/-- The rings (R345, R350, R358, R371). For each of the five kinds, the head of its ring is taken in the admission window: refused with
the status of the first check that fails, or admitted with its plan; its ring's index moves one on either way. A ring at its fault
limit is suspended with FAULT_LIMIT. At the first boundary of a budget window, or where its length changes, every tenant's tokens are the budget, plus a
negative balance. -/
def Obligations.RingEntriesAreTaken : Prop :=
  (∀ s k c t r ix d e, (k, c) ∈ [(0, Instr.run t r ix d), (1, .contextCreate t r ix d), (2, .contextDelete t r ix d),
      (3, .compact t r ix d), (4, .freeze t r ix d)] →
    s.time.phase = .window → admitAllowed s = true → t < 1024 → r < 4 → dKind d = k →
    let u := readRings s
    ringHas u t r = true → (ringGet u t r).consumer = ix → (ringGet u t r).blocked = false → tokenBarred u t = false → cplRoom u t = true →
    judge u t r ix d = .refuse e →
    exec c s = .next (publishConsumer t r (takeRefused t r ix d e u))) ∧
  (∀ s k c t r ix d q pages scratch busy, (k, c) ∈ [(0, Instr.run t r ix d), (1, .contextCreate t r ix d),
      (2, .contextDelete t r ix d), (3, .compact t r ix d), (4, .freeze t r ix d)] →
    s.time.phase = .window → admitAllowed s = true → t < 1024 → r < 4 → dKind d = k →
    let u := readRings s
    ringHas u t r = true → (ringGet u t r).consumer = ix → (ringGet u t r).blocked = false → tokenBarred u t = false → cplRoom u t = true →
    judge u t r ix d = .pass q pages scratch busy →
    let p := planOf u q u.sched.load
    noWait u q pages scratch busy (startSteps u q p).length p = true →
    (if isOversize u q then clustersIdle u p
      else planFits u u.sched.load u.sched.staged u.sched.sieveLoad p (planChain u q p)) = true →
    exec c s = .next (publishConsumer t r (takeAdmitted q pages scratch p (planChain u q p) (isOversize u q) u))) ∧
  (∀ s t r ix d e, (ringGet (takeRefused t r ix d e s) t r).consumer = ((ringGet s t r).consumer + 1) % 2 ^ 32) ∧
  (∀ s t r, t < 1024 → r < 4 → ringAtLimit s t r = true → (ringGet s t r).suspended = false → ∃ u,
    exec (.ringSuspend t r) s = .next u ∧ (ringGet u t r).suspended = true ∧ (ringGet u t r).cause = 3 ∧
    getO u oRingSuspendCount = (getO s oRingSuspendCount + 1) % 2 ^ 64 ∧ u.time = s.time ∧ u.dram = s.dram ∧
    (∀ t' r', (t', r') ≠ (t, r) → t' < 1024 → r' < 4 → ringGet u t' r' = ringGet s t' r')) ∧
  (∀ s, (windowOf s ≠ s.sched.windowStart ∨ getO s oBudgetWindowTicks ≠ s.sched.windowTicks) → ∃ u, exec .budgetWindow s = .next u ∧ u.sched.windowStart = windowOf s ∧
    (∀ n, tokensLeft u n = (getO s (tkey oTenantTokenBudget n) : Int) +
      (if (tenantGet s n).tokens.getD 0 < 0 then (tenantGet s n).tokens.getD 0 else 0)) ∧
    u.sched.reqs = s.sched.reqs ∧ u.dict = s.dict ∧ u.dram = s.dram)

/-- The mirror (R50, R428 to R430). An acknowledged message ends its wait and releases the commit sets held up to its tick, in their
order, unless a snapshot is on its way, which keeps them held. A buddy that has not acknowledged by the boundary after
MIRROR_LATE is given up: the set held first is released, BUDDY_LOST is raised and a snapshot goes to the other buddy. The
buddy's answer to the snapshot releases every set still held and makes it the buddy in use. -/
def Obligations.MirrorReleasesHeldSets : Prop :=
  (∀ s n, (∃ w ∈ s.mirror.wait, w.1 = n) → let u := { s with
      mirror := { s.mirror with wait := s.mirror.wait.filter (fun w => n < w.1) }
      sched := { s.sched with held := s.sched.held.filter (fun h => n < h.1) } }
    (s.mirror.snapshotTo = none → exec (.mirrorAck n) s =
      .next ((s.sched.held.filter (fun h => h.1 ≤ n)).foldl (fun s h => releaseSet h.1 h.2 s) u)) ∧
    (s.mirror.snapshotTo ≠ none → exec (.mirrorAck n) s =
      .next { u with sched := { u.sched with held := s.sched.held.filter (fun h => h.1 ≤ n) ++ u.sched.held } })) ∧
  (∀ s h h2 rest, s.sched.held = h :: h2 :: rest → s.mirror.snapshotTo = none →
    let u := releaseSet h.1 h.2 { s with sched := { s.sched with held := h2 :: rest } }
    let v := raiseFault 0x0124 .none 0 none (mirrorTo u) u
    let dest := if getO v oBuddyAltChipId = 0xFFFF ∨ v.mirror.toAlt then getO v oBuddyChipId else getO v oBuddyAltChipId
    let w := sendAll (cutFrames v opMirrorKv dest true (mirrorKvBytes v [] v.time.tickNo)) v
    exec .buddyLost s = .next { w with mirror := { w.mirror with
      snapshotTo := some dest, wait := [], config := [], sentPages := w.kv.pages } }) ∧
  (∀ s c, s.mirror.snapshotTo.isSome = true → c ≠ 0xFFFF → (c = getO s oBuddyChipId ∨ c = getO s oBuddyAltChipId) →
    exec (.snapshotAcknowledged c) s = .next (s.sched.held.foldl (fun s h => releaseSet h.1 h.2 s) { s with
      mirror := { s.mirror with snapshotTo := none, toAlt := c != getO s oBuddyChipId, wait := [] }
      sched := { s.sched with held := [] } }))

/-- Units on their Griddle (R38, R81, R91, R97, R111, R124, R149, R193, R341, R376 to R379, R384, R414). The running unit goes on with
its next pass, while its tile before may still stand in the latches, or the first ready unit of a free Griddle's queue is
dispatched, unless a header of its segments faults the step; a pass drain compares its checksums, and one that fails
faults the step; the final drain writes the tile's results, unless a check of the Whisk fails; a token step writes its tokens; a
unit of a class below LIVE pauses at the Expediter's word or yields to a ready LIVE unit, and resumes when it stands first; a step
fault replays its request, after the sector's repair where an Ingot block is damaged. -/
def Obligations.UnitsIssueDrainAndPause : Prop :=
  (∀ s g i r u, alive s = true → g < 64 → (physGriddle s g).isSome = true → (∀ t, tileGet s g = some t → t.waitsDrain = false) →
    r.units.find? (fun x => x.step == u.step && x.unit == u.unit) = some u →
    (runningOn s g = some (i, r, u) → reqGet s i = some r → passReady s r u = true →
      exec (.unitIssue g) s = .next (runPass i r u s)) ∧
    (runningOn s g = none → (queueOf s g).find? (fun x => unitReady s x.1 x.2.1 x.2.2) = some (i, r, u) →
      exec (.unitIssue g) s = .next (match headerFault s r u with
        | none => nextPass i u.step u.unit (loadTables u.griddle i r u (dispatch i r u s))
        | some f => useFault f u.griddle i u.step s))) ∧
  (∀ s g t r u n, tileGet s g = some t → t.waitsDrain = true → latchGet s g = none → alive s = true →
    reqGet s t.request = some r → isCompact r = false → r.units.find? (fun x => x.step == t.step && x.unit == t.unit) = some u →
    exec (.passDrain g n) s = .next (loadWhisk g (drainPass g t r u (atT n s)))) ∧
  (∀ s g t r u, let d := stepOf (reqRecipe s r) u.step
    t.subs.any (fun x => passCompare d t.planes x == some false) = true → drainPass g t r u s =
      let v := countCompares d t.planes t.subs (countTile t s)
      stepFaultReplay 0x0110 .griddle ((physGriddle v g).getD 0) t.request t.step 0 v) ∧
  (∀ s g t r u, latchGet s g = some t → alive s = true → tileOwner s t = some (r, u) →
    let rc := reqRecipe s r
    let d := stepOf rc t.step
    let e := drainEnv s g r rc d u (((stepGet r t.step).fmt).getD .a8) t
    exec (.finalDrain g) s = .next (match tileDrain s r e t.subs with
      | .ok l =>
        if l.flatten.any (·.wst.check) then
          stepFaultReplay 0x0111 .whisk ((physGriddle s g).getD 0) t.request t.step 0 s
        else drained rc d u t (latchDel g (applyDrain r u t e l (clearWhisk g s)))
      | .error f => useFault f g t.request t.step s)) ∧
  (∀ s i k r, reqGet s i = some r → isCompact r = false → k < r.steps.length → (stepOf (reqRecipe s r) k).kind = 3 →
    (stepGet r k).complete = false → r.finished = false → depsDone r (stepOf (reqRecipe s r) k) = true →
    inputsDone r (reqRecipe s r) k (stepOf (reqRecipe s r) k) = true → selectAllowed s r = true → alive s = true →
    r.waitSector = [] → (tenantGet s r.tenant).resetting = false →
    let rc := reqRecipe s r
    let d := stepOf rc k
    ∀ t o toks, tensorAt rc d.row = some t → tensorAt rc d.out = some o →
    selectRows s r rc d t = .ok toks →
    exec (.tokenSelect i k) s = .next (settleStep i k (toks.foldl (fun s x =>
      if tensorRows o r.entries ≤ rowPlace rc d r.entries d.out x.1 then s
      else placeWrite o.hint (tensorPlace r o d.out) (rowPlace rc d r.entries d.out x.1 * o.stride) (natLe 4 x.2) s) s))) ∧
  (∀ s g n i r u, runningOn s g = some (i, r, u) → alive s = true → dClass r.desc ≠ 0 →
    exec (.pause g n) s = .next (pauseRunning 0 g (atT n s))) ∧
  (∀ s g n i r u, alive s = true → runningOn s g = none → tileGet s g = none → (physGriddle s g).isSome = true →
    (queueOf s g).find? (fun x => unitReady s x.1 x.2.1 x.2.2) = some (i, r, u) → u.phase = .paused →
    exec (.resume g i u.step u.unit n) s = .next (startUnit i r u (atT n s))) ∧
  (∀ s g n i r u j q v, runningOn s g = some (i, r, u) → alive s = true → dClass r.desc ≠ 0 → dClass q.desc = 0 →
    (queueOf s g).find? (fun x => unitReady s x.1 x.2.1 x.2.2) = some (j, q, v) →
    exec (.liveReadyYield g n) s = .next (pauseRunning 1 g (atT n s))) ∧
  (∀ s (ev : StepFaultEvent) r, reqGet s ev.request = some r → alive s = true → r.refused = false →
    (r.finished = true → r.status = 0) →
    0x0101 ≤ ev.code → ev.code ≤ 0x010C ∨ ev.code = 0x0110 ∨ ev.code = 0x0111 ∨ ev.code = 0x0112 →
    let ingot := ev.code = 0x0109 ∨ ev.code = 0x010A ∨ ev.code = 0x0101
    let v := if ingot then noteIngot ev.code ev.detail (atT ev.time s) else atT ev.time s
    let u := stepFaultReplay ev.code ev.unitKind ev.unitIndex ev.request ev.step ev.detail v
    exec (.stepFault ev) s = .next
      (if ingot ∧ (castGet u r.cast).damaged.any (fun m => m.1 == ev.detail / 1024) then
        reqMod ev.request (fun r => { r with waitSector := r.waitSector.filter (· != ev.detail / 1024) ++ [ev.detail / 1024] }) u
      else u))

/-- A dispatch and a pause (R111, R128, R376, R384, R471). A dispatched unit runs, a paused one with a RESUME entry, and an IDLE chip
is ACTIVE; a unit that pauses stands paused, with one PAUSE entry last in the record that names its place and what
remains of its price. -/
def Obligations.DispatchAndPauseAreRecorded : Prop :=
  (∀ i r u s, (u.phase = .paused →
      (dispatch i r u s).record = (addEntry (pauseEntry 0x04 i u 0 0 0xFFFF 0 (offsetNs s) 0) s).record) ∧
    (u.phase ≠ .paused → (dispatch i r u s).record = s.record) ∧
    (s.boot.chip = .idle → (dispatch i r u s).boot.chip = .active) ∧
    (s.boot.chip ≠ .idle → (dispatch i r u s).boot = s.boot) ∧
    (dispatch i r u s).time = s.time ∧ (dispatch i r u s).dram = s.dram ∧
    ∀ v, unitGet s i u.step u.unit = some v → ∃ a, unitGet (dispatch i r u s) i u.step u.unit =
      some { v with phase := .running, again := a } ∧ (u.phase ≠ .paused → a = u.again)) ∧
  (∀ point cause block g i u s, let t := pausedAt point cause block g i u s
    t.record = (addEntry (pauseEntry 0x03 i u point cause
      (if point = 2 then u.saveSlot.getD 0xFFFF else 0xFFFF) block (offsetNs s) (remaining u)) s).record ∧
    t.time = s.time ∧ t.dram = s.dram ∧
    ∀ v, unitGet s i u.step u.unit = some v → unitGet t i u.step u.unit = some { v with phase := .paused })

= = = = = = =

:: Task description ::
What is needed is the number of lines in the entries that contain the word "stepFaultReplay", written alone.

:: Written answer ::
3